Aim of the task:
Search the data for "that" and copy every matching line.

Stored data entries
= = =
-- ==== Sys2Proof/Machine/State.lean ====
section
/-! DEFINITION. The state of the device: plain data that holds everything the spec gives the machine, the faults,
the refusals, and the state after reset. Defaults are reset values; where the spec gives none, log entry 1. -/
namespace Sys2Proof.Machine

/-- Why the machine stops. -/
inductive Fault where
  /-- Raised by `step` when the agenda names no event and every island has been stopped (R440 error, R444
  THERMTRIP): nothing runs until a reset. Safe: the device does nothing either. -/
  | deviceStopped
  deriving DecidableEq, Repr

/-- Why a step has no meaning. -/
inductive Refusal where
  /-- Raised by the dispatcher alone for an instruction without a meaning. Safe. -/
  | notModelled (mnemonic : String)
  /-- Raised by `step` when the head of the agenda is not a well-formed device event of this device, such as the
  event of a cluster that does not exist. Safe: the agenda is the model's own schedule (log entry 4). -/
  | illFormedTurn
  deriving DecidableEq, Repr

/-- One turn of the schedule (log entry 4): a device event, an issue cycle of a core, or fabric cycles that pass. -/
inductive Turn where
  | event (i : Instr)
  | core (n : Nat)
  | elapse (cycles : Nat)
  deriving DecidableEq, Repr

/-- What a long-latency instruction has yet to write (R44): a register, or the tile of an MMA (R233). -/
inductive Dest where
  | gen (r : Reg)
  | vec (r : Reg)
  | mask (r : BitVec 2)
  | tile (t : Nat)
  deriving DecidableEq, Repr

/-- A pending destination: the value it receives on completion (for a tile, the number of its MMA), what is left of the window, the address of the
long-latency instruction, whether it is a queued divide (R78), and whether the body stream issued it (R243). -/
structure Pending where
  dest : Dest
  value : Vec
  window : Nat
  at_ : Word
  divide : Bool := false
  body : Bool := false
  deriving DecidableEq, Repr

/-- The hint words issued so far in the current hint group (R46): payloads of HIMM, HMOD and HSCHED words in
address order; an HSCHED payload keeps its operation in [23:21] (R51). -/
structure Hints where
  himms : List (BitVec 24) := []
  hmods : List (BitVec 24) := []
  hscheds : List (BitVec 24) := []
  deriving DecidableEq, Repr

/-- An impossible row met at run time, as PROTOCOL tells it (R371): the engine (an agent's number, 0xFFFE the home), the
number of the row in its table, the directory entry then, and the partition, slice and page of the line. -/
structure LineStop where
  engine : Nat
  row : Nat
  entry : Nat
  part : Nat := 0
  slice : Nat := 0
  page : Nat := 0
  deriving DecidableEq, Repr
= = =
Task result:
/-! DEFINITION. The state of the device: plain data that holds everything the spec gives the machine, the faults,
  event of a cluster that does not exist. Safe: the agenda is the model's own schedule (log entry 4). -/
/-- One turn of the schedule (log entry 4): a device event, an issue cycle of a core, or fabric cycles that pass. -/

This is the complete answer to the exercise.